==== Exercise inputs ====

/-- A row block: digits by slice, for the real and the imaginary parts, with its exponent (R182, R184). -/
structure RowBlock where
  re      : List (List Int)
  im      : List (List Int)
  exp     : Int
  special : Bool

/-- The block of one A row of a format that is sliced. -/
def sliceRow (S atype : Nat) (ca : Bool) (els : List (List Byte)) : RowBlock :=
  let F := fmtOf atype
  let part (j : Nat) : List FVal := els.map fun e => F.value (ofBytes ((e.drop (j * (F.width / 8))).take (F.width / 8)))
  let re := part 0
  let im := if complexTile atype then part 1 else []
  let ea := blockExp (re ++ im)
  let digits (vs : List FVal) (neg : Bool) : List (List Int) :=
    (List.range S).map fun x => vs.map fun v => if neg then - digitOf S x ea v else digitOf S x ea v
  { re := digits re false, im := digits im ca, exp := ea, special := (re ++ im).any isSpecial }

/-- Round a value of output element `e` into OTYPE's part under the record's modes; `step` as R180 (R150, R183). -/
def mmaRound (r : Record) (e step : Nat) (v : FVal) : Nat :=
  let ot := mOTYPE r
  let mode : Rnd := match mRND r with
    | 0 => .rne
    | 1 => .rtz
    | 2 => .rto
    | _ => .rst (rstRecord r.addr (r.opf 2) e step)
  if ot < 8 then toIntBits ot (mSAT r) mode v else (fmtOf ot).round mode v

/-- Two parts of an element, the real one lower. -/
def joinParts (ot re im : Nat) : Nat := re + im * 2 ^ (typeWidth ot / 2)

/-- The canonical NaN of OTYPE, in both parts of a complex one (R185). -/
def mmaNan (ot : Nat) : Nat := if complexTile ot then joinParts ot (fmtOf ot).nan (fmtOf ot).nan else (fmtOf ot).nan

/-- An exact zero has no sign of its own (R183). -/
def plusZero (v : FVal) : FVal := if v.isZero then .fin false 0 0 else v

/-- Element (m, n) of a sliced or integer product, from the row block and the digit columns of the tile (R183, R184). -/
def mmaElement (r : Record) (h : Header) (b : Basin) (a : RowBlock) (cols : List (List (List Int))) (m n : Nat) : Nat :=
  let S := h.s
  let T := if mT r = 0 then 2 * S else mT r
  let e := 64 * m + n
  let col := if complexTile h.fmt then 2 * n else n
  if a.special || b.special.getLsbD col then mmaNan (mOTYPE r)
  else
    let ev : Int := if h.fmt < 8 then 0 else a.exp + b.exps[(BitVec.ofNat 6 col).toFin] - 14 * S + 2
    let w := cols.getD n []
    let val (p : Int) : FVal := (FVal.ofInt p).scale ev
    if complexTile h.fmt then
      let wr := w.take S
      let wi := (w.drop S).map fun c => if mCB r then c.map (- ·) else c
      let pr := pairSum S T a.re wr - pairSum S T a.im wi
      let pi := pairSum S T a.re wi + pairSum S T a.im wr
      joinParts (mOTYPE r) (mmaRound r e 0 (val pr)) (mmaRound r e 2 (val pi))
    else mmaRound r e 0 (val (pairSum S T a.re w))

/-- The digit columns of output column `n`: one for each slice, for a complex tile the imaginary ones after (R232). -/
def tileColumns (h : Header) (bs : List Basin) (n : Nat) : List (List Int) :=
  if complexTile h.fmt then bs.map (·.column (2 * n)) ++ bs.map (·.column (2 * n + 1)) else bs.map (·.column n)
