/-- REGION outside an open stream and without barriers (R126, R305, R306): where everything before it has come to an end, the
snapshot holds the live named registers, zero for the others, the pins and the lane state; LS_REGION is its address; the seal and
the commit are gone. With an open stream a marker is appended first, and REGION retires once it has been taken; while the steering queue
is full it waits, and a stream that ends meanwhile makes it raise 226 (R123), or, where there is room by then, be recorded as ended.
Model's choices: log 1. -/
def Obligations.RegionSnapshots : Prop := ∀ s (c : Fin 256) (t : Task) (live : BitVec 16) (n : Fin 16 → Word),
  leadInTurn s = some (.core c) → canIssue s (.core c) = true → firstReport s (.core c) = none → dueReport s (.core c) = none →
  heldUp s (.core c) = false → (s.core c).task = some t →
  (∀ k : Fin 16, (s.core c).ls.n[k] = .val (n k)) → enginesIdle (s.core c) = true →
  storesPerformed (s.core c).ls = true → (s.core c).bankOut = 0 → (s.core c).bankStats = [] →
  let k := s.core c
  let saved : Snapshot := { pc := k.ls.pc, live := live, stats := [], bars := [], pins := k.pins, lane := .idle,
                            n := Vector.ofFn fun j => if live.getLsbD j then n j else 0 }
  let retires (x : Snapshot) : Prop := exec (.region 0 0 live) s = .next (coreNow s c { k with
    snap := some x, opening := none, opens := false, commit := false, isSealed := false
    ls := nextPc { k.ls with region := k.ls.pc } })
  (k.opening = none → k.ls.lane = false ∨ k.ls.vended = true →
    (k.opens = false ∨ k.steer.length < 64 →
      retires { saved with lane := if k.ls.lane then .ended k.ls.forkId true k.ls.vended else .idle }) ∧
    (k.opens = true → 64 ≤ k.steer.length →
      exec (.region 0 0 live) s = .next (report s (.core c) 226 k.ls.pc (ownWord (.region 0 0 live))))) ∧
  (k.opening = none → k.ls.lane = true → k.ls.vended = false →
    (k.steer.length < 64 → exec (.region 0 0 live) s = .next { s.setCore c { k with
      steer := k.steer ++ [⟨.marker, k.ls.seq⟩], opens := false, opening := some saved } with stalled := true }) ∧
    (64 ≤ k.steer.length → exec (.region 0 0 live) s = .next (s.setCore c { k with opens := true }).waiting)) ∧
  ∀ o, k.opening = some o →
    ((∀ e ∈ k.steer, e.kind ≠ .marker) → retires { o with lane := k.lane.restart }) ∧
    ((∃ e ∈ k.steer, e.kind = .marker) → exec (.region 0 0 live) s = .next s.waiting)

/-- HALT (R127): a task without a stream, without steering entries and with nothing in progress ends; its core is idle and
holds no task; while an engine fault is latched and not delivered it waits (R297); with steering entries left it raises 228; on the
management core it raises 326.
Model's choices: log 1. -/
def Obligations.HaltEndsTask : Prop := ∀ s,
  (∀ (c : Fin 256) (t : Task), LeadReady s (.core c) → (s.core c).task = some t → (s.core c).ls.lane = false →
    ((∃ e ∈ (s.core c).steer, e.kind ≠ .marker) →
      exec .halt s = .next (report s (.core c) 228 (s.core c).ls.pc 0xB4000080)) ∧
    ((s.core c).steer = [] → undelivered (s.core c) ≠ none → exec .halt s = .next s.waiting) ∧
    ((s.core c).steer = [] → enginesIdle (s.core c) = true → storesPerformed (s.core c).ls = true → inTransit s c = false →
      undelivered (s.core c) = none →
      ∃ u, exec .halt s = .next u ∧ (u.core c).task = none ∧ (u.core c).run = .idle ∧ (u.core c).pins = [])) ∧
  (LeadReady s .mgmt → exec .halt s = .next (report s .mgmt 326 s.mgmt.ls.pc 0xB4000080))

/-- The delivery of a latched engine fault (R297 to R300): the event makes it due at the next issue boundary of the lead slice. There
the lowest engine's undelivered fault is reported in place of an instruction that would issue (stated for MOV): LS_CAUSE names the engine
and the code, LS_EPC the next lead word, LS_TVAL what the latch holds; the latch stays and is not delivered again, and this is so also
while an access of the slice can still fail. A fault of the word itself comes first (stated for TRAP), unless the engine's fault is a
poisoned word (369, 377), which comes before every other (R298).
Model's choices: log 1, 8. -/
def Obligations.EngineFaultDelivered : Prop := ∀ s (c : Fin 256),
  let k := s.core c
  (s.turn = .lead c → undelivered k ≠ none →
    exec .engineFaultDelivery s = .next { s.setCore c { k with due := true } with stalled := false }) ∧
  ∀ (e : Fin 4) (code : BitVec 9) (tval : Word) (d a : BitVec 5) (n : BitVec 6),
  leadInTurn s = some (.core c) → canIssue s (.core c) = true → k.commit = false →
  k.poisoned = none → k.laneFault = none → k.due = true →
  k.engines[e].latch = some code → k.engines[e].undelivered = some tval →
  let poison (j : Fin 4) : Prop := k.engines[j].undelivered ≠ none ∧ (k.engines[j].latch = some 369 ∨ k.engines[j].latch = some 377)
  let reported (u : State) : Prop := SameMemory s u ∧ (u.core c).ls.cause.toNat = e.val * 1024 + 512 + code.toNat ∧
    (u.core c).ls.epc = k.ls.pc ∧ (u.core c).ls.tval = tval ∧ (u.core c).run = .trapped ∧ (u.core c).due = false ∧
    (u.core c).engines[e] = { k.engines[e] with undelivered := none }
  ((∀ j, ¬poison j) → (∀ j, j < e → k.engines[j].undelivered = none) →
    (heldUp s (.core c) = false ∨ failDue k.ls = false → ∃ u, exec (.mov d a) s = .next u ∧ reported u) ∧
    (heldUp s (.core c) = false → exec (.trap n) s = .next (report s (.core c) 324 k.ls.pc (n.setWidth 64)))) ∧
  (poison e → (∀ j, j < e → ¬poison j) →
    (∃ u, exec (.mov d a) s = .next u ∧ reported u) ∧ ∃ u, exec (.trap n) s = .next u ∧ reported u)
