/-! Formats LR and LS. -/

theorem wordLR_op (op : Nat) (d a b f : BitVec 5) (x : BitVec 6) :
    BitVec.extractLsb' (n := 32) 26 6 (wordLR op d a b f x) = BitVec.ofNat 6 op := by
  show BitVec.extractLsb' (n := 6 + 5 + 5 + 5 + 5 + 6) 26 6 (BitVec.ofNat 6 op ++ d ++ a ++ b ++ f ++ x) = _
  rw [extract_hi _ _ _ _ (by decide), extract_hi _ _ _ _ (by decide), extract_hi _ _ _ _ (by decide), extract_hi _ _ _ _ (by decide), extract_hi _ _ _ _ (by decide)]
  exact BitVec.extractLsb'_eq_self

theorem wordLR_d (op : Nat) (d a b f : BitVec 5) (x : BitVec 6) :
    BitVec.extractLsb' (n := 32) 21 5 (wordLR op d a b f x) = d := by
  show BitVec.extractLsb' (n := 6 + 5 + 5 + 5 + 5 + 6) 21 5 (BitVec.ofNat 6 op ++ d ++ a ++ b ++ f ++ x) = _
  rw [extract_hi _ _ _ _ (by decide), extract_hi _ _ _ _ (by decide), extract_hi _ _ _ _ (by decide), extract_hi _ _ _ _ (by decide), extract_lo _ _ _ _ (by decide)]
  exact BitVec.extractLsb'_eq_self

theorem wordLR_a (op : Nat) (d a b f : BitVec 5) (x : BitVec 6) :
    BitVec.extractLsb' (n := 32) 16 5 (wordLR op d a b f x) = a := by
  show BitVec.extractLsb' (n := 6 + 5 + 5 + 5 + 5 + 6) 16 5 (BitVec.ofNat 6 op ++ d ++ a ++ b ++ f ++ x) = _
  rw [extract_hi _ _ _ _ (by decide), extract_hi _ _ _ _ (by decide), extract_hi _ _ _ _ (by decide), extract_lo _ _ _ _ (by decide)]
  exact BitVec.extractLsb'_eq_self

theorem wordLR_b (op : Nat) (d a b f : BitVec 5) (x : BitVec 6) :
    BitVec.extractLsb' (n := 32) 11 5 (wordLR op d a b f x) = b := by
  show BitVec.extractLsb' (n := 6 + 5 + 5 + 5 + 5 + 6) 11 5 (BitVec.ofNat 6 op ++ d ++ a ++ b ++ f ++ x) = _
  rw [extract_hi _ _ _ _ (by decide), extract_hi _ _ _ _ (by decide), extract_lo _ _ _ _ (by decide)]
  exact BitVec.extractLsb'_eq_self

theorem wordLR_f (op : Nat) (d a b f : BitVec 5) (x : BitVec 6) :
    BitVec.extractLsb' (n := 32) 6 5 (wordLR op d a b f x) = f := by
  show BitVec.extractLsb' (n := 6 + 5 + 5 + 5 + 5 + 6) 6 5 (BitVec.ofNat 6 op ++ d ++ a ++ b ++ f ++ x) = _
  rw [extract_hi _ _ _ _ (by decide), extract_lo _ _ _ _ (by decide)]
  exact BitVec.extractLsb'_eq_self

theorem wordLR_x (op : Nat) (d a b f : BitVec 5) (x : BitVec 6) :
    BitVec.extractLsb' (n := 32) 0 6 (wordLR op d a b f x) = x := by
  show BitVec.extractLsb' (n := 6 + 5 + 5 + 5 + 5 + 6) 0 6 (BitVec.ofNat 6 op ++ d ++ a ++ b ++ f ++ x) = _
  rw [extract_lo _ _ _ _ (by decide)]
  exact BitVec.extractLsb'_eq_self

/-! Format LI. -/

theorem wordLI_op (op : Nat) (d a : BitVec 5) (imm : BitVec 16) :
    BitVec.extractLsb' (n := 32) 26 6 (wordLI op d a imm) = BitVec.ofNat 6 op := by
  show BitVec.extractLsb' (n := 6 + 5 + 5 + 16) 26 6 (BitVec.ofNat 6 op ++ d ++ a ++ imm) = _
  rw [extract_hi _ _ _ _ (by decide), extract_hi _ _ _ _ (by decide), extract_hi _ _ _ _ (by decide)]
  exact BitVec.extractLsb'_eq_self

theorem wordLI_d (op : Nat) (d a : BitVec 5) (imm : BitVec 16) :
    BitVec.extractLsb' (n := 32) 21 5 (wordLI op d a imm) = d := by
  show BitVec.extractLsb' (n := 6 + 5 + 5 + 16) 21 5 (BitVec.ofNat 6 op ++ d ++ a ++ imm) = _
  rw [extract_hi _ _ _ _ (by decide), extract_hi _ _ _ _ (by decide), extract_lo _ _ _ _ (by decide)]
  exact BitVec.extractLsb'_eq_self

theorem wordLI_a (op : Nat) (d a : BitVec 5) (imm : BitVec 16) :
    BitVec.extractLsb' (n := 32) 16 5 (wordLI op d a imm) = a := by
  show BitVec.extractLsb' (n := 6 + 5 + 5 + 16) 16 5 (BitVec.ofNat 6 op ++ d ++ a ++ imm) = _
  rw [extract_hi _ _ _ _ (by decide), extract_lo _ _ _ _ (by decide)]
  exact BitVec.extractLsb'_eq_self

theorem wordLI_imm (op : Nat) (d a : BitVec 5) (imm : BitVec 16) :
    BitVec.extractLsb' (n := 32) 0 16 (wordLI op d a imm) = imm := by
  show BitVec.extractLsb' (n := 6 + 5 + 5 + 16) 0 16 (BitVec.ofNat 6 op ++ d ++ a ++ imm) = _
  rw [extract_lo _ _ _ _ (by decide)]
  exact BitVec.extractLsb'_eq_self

====

__What the exercise asks__: Using the records above, copy word for word the line with "(poison e → (∀ j, j < e → ¬poison j) →", the line with "5 + 6) 26 6", and every line between them.

__Written solution__:
  (poison e → (∀ j, j < e → ¬poison j) →
    (∃ u, exec (.mov d a) s = .next u ∧ reported u) ∧ ∃ u, exec (.trap n) s = .next u ∧ reported u)
/-! Formats LR and LS. -/

theorem wordLR_op (op : Nat) (d a b f : BitVec 5) (x : BitVec 6) :
    BitVec.extractLsb' (n := 32) 26 6 (wordLR op d a b f x) = BitVec.ofNat 6 op := by
  show BitVec.extractLsb' (n := 6 + 5 + 5 + 5 + 5 + 6) 26 6 (BitVec.ofNat 6 op ++ d ++ a ++ b ++ f ++ x) = _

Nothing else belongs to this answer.